Clarification on model files, backbones, and usage with Hugging Face / PyTorch

#1
by abelBEDOYA - opened

Hello, and congratulations on the excellent work on this model.
I’m very interested in testing it on some images I’ve collected, but I have a few questions regarding the model structure and how to use the provided files.

  1. Identification of model components (.pth files)
    From the file names alone, I find it difficult to understand which part of the model each checkpoint corresponds to. As mentioned in the README, you trained different heads on histological images using DINOv1 and DINOv2 as backbones.

Are all the .pth files classification heads only?

Which checkpoints correspond to DINOv1 and which to DINOv2?

Are any of the provided files full models (backbone + head), or do they all assume externally loaded DINO backbones?

  1. Input consistency across heads
    Do all heads (MLP-based and CNN-based) expect the same input format and preprocessing?
    Since they all originate from the same DINO backbone. More specifically, could you clarify how the DINO output is extracted and fed into each type of head? For example, do MLP-based heads operate on the global representation (e.g., the CLS token or a pooled embedding), while CNN-based heads consume spatial patch-token feature maps reshaped into a 2D grid?

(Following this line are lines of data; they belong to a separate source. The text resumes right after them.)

-- ==== Sys2Proof/Tests/Slice0.lean ====
section
/-! SUPPORT. Small tests, their expected results taken from spec/95_test_vectors.md and the rules named, the smoke tests of
the well-formedness checks, and one witness for the hypotheses of each statement. -/

namespace Sys2Proof.Tests

open Sys2Proof Sys2Proof.Machine Sys2Proof.Safety Sys2Proof.Claims

/-! ### States to test on -/

/-- A configuration with every parameter given: seven made-up bytes for the OPEN VFD_MODE_CFG. -/
def testCfg : Config :=
  { vfdModeCfg := ⟨#[0x01#8, 0x02#8, 0x03#8, 0x04#8, 0x05#8, 0x06#8, 0x07#8], rfl⟩, fbHdr2 := 0xFF#8, tResetSettleMs := 100,
    tBrightSettleMs := 20, spiBus := 0, spiCs := 0 }

/-- The reset state with that configuration, and transfers that answer ok six times. -/
def okState : State := { State.reset with cfg := testCfg, answers := List.replicate 6 .ok }

/-- As okState, but the first transfer errs. -/
def errState : State := { okState with answers := [.err] }

/-- As okState, in READY. -/
def readyState : State := { okState with session := .ready }

/-- As okState, in STANDBY. -/
def standbyState : State := { okState with session := .standby }

/-- A block with FAULT = SEQUENCE raised by SEQ_DRAW. -/
def faultState : State := { okState with fault := some .sequence, faultOp := 0x23#8 }

/-- The state with the word as its whole host program. -/
def withWord (s : State) (w : Word) : State := { s with program := [w] }

/-- The state with the bytes as a command at the formatter's input. -/
def withCommand (bytes : List Byte) : State := { okState with cmdPort := some bytes }

/-- What a test looks at after one outcome. -/
def after {α : Type} (f : State → α) : Host.Outcome State Fault Refusal → Option α
  | .next t => some (f t)
  | .fault _ => none
  | .refused _ => none

/-- The trace and the responses, what a run shows (20_memory.md R44). -/
def shown (t : State) : List Event × List Response := (t.trace, t.responses)

theorem withWord_next (s : State) (w : Word) (hr : s.resets = []) (hc : s.cmdPort = none) (hp : s.pc = 0) :
    NextRequest (withWord s w) w :=
  ⟨by simp [withWord, resetDue, hr], hc, by simp [withWord, hp]⟩

/-! ### Smoke tests of the well-formedness checks (30_encoding.md R78) -/

theorem test_smoke_level_too_big : AsmLine.wellFormed testCfg (.cmdBrightness 65536) = false := by decide
theorem test_smoke_x_too_big : AsmLine.wellFormed testCfg (.cmdOffset 256 0) = false := by decide
theorem test_smoke_y_too_big : AsmLine.wellFormed testCfg (.cmdOffset 0 256) = false := by decide
theorem test_smoke_mode_too_big : AsmLine.wellFormed testCfg (.cmdDmode 256) = false := by decide
theorem test_smoke_osc_too_big : AsmLine.wellFormed testCfg (.cmdOsc 256) = false := by decide
theorem test_smoke_pixel_too_big : AsmLine.wellFormed testCfg (.fbePixel 65536) = false := by decide
theorem test_smoke_delay_too_big : AsmLine.wellFormed testCfg (.delay 65536) = false := by decide
theorem test_smoke_sel_too_big : AsmLine.wellFormed testCfg (.rdstatus 2) = false := by decide
theorem test_smoke_byte_too_big : AsmLine.wellFormed testCfg (.bruRev 256) = false := by decide
theorem test_smoke_encode_too_big : AsmLine.wellFormed testCfg (.fbeEncode [0, 65536]) = false := by decide
theorem test_smoke_draw_too_big : AsmLine.wellFormed testCfg (.seqDrawimage [65536]) = false := by decide
theorem test_smoke_initraw_reset_too_big :
    AsmLine.wellFormed { testCfg with tResetSettleMs := 65536 } .cmdInitraw = false := by decide
theorem test_smoke_initraw_bright_too_big :
    AsmLine.wellFormed { testCfg with tBrightSettleMs := 65536 } .cmdInitraw = false := by decide

/-! ### The encodings, by words written out from R62, R64 and R78, and V7 -/

theorem test_decode_cmdReset : decode (.request 0x00000001#32) = .ok .cmdReset := by decide
theorem test_decode_cmdVfdmode : decode (.request 0x00000002#32) = .ok .cmdVfdmode := by decide
theorem test_decode_cmdBrightness : decode (.request 0x00FFFF03#32) = .ok (.cmdBrightness 65535#16) := by decide
theorem test_decode_cmdOffset : decode (.request 0x00020104#32) = .ok (.cmdOffset 0x01#8 0x02#8) := by decide
theorem test_decode_cmdDmode : decode (.request 0x0000FF05#32) = .ok (.cmdDmode 0xFF#8) := by decide
theorem test_decode_cmdOsc : decode (.request 0x00000806#32) = .ok (.cmdOsc 0x08#8) := by decide
theorem test_decode_cmdExitstandby : decode (.request 0x00000007#32) = .ok .cmdExitstandby := by decide
theorem test_decode_cmdEnterstandby : decode (.request 0x00000008#32) = .ok .cmdEnterstandby := by decide
theorem test_decode_cmdWritefb : decode (.request 0x00000009#32) = .ok .cmdWritefb := by decide
theorem test_decode_cmdFramesync : decode (.request 0x0000000A#32) = .ok .cmdFramesync := by decide
theorem test_decode_fbeStart : decode (.request 0x00000010#32) = .ok .fbeStart := by decide
theorem test_decode_fbePixel : decode (.request 0x00ABCD11#32) = .ok (.fbePixel 0xABCD#16) := by decide
theorem test_decode_seqInit : decode (.request 0x00000020#32) = .ok .seqInit := by decide
theorem test_decode_seqClear : decode (.request 0x00000021#32) = .ok .seqClear := by decide
theorem test_decode_seqFill : decode (.request 0x00000022#32) = .ok .seqFill := by decide
theorem test_decode_seqDraw : decode (.request 0x00000023#32) = .ok .seqDraw := by decide
theorem test_decode_seqEnterstandby : decode (.request 0x00000024#32) = .ok .seqEnterstandby := by decide
theorem test_decode_seqExitstandby : decode (.request 0x00000025#32) = .ok .seqExitstandby := by decide
theorem test_decode_seqFramesync : decode (.request 0x00000026#32) = .ok .seqFramesync := by decide
theorem test_decode_delay : decode (.request 0x00006430#32) = .ok (.delay 100#16) := by decide
theorem test_decode_rdstatus : decode (.request 0x00000131#32) = .ok (.rdstatus 1#1) := by decide
theorem test_decode_bruRev : decode (.request 0x00006D32#32) = .ok (.bruRev 0x6D#8) := by decide
theorem test_decode_wireReset : decode (.command [0xAA#8]) = .ok .wireReset := by decide
theorem test_decode_wireVfdModeConfig : decode (.command [0xCC#8]) = .ok .wireVfdModeConfig := by decide
theorem test_decode_wireBrightness : decode (.command [0xA0#8, 0xE8#8, 0x03#8]) = .ok (.wireBrightness 1000#16) := by decide
theorem test_decode_wireDisplayOffset : decode (.command [0xC0#8, 0x01#8, 0x02#8]) = .ok (.wireDisplayOffset 0x01#8 0x02#8) := by decide
theorem test_decode_wireDisplayMode : decode (.command [0x80#8, 0xFF#8]) = .ok (.wireDisplayMode 0xFF#8) := by decide
theorem test_decode_wireOscillatorSetting : decode (.command [0x78#8, 0x08#8]) = .ok (.wireOscillatorSetting 0x08#8) := by decide
theorem test_decode_wireExitStandby : decode (.command [0x6D#8]) = .ok .wireExitStandby := by decide
theorem test_decode_wireEnterStandby : decode (.command [0x61#8]) = .ok .wireEnterStandby := by decide
theorem test_decode_wireWriteFramebuffer : decode (.command [0xF0#8]) = .ok .wireWriteFramebuffer := by decide
theorem test_decode_wireFrameSync : decode (.command [0x08#8]) = .ok .wireFrameSync := by decide
theorem test_decode_illegal : [0x00000000#32, 0x0000000B#32, 0x00000027#32, 0x00000033#32, 0x000000FF#32, 0xFF000020#32, 0x00ABCD10#32,
    0x00000231#32, 0x00010032#32, 0x01000111#32].all (fun w => (decode (.request w)).isOk) = false ∧
    [0x00000000#32, 0x0000000B#32, 0x00000027#32, 0x00000033#32, 0x000000FF#32].map (fun w => decode (.request w)) =
      List.replicate 5 (.error .undefinedCode) ∧
    decode (.request 0xFF000020#32) = .error .reservedNonzero ∧ decode (.request 0x00ABCD10#32) = .error .operandNonzero ∧
    decode (.request 0x00000231#32) = .error .operandNonzero ∧ decode (.request 0x00010032#32) = .error .operandNonzero := by decide
theorem test_decode_reserved_wire_opcode : decode (.command [0x55#8]) = .error .reservedWireOpcode := by decide
theorem test_decode_table_word : decodeTableWord 32 0x00000131 = some (.rdstatus 1#1) ∧ decodeTableWord 8 0xC0 = some (.wireDisplayOffset 0#8 0#8) ∧
    decodeTableWord 8 0x08 = some .wireFrameSync ∧ decodeTableWord 32 0x08 = some .cmdEnterstandby := by decide
theorem test_assemble_text : assembleText testCfg "cmd.brightness 1000 ; nominal\n\ncmd.offset 0x01, 2\nrdstatus\nfbe.encode 1,0\n".toList =
    some [0x0003E803#32, 0x00020104#32, 0x00000031#32, 0x00000010#32, 0x00000111#32, 0x00000011#32] := by decide
theorem test_every_mnemonic_assembles : 
    [("cmd.reset", [0x00000001#32]), ("cmd.vfdmode", [0x00000002#32]), ("cmd.brightness 1000", [0x0003E803#32]),
    ("cmd.offset 1, 0x02", [0x00020104#32]), ("cmd.dmode 255", [0x0000FF05#32]), ("cmd.osc 0x08", [0x00000806#32]),
    ("cmd.exitstandby", [0x00000007#32]), ("cmd.enterstandby", [0x00000008#32]), ("cmd.writefb", [0x00000009#32]),
    ("cmd.framesync", [0x0000000A#32]), ("fbe.start", [0x00000010#32]), ("fbe.pixel 0xABCD", [0x00ABCD11#32]),
    ("seq.init", [0x00000020#32]), ("seq.clear", [0x00000021#32]), ("seq.fill", [0x00000022#32]),
    ("seq.draw", [0x00000023#32]), ("seq.enterstandby", [0x00000024#32]), ("seq.exitstandby", [0x00000025#32]),
    ("seq.framesync", [0x00000026#32]), ("delay 100", [0x00006430#32]), ("rdstatus 1", [0x00000131#32]),
    ("bru.rev 0x6D", [0x00006D32#32]), ("fbe.lit", [0x00000111#32]), ("fbe.dark", [0x00000011#32]),
    ("fbe.encode 1, 0", [0x00000010#32, 0x00000111#32, 0x00000011#32]),
    ("seq.drawimage 1 ; one pixel", [0x00000010#32, 0x00000111#32, 0x00000023#32]), ("rdstatus", [0x00000031#32])].all
      (fun row => assembleText testCfg row.1.toList == some row.2) = true := by decide +kernel
theorem test_assemble_rejects : assembleText testCfg "cmd.dmode 256".toList = none ∧ assembleText testCfg "nop".toList = none := by decide

/-! ### Bit reversal (V1) and the pixel mapping (R41) -/

theorem test_rev8_row_6 : [0x60#8, 0x61#8, 0x62#8, 0x6D#8, 0x6E#8, 0x6F#8].map rev8 =
    [0x06#8, 0x86#8, 0x46#8, 0xB6#8, 0x76#8, 0xF6#8] := by decide
theorem test_last_pixel : pixByte 12287#14 = 1535 ∧ pixBit 12287#14 = 7 ∧ pixByte 8#14 = 1 ∧ pixBit 8#14 = 0 := by decide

  2. Usage with Hugging Face Transformers
    I’ve tried to load the model using the Hugging Face transformers library, but I’m running into issues because the standard HF configuration objects seem to be missing required information (e.g., architecture definition).
    Is there an intended or recommended way to use this model with transformers, or is it expected to be used outside the HF model API?

  3. Using the checkpoints directly in PyTorch
    I also attempted to use the model directly in PyTorch. However, it seems that the .pth files contain only checkpoint weights and not the full model architecture.

The DINO backbones themselves are available via timm / PyTorch model hubs, but the trained heads are not.

How can I access or reconstruct the architecture of the trained heads?

Is there example code showing how to attach these heads to the corresponding DINOv1 / DINOv2 backbones?

If I’ve missed something obvious in the repository or documentation, please feel free to point it out.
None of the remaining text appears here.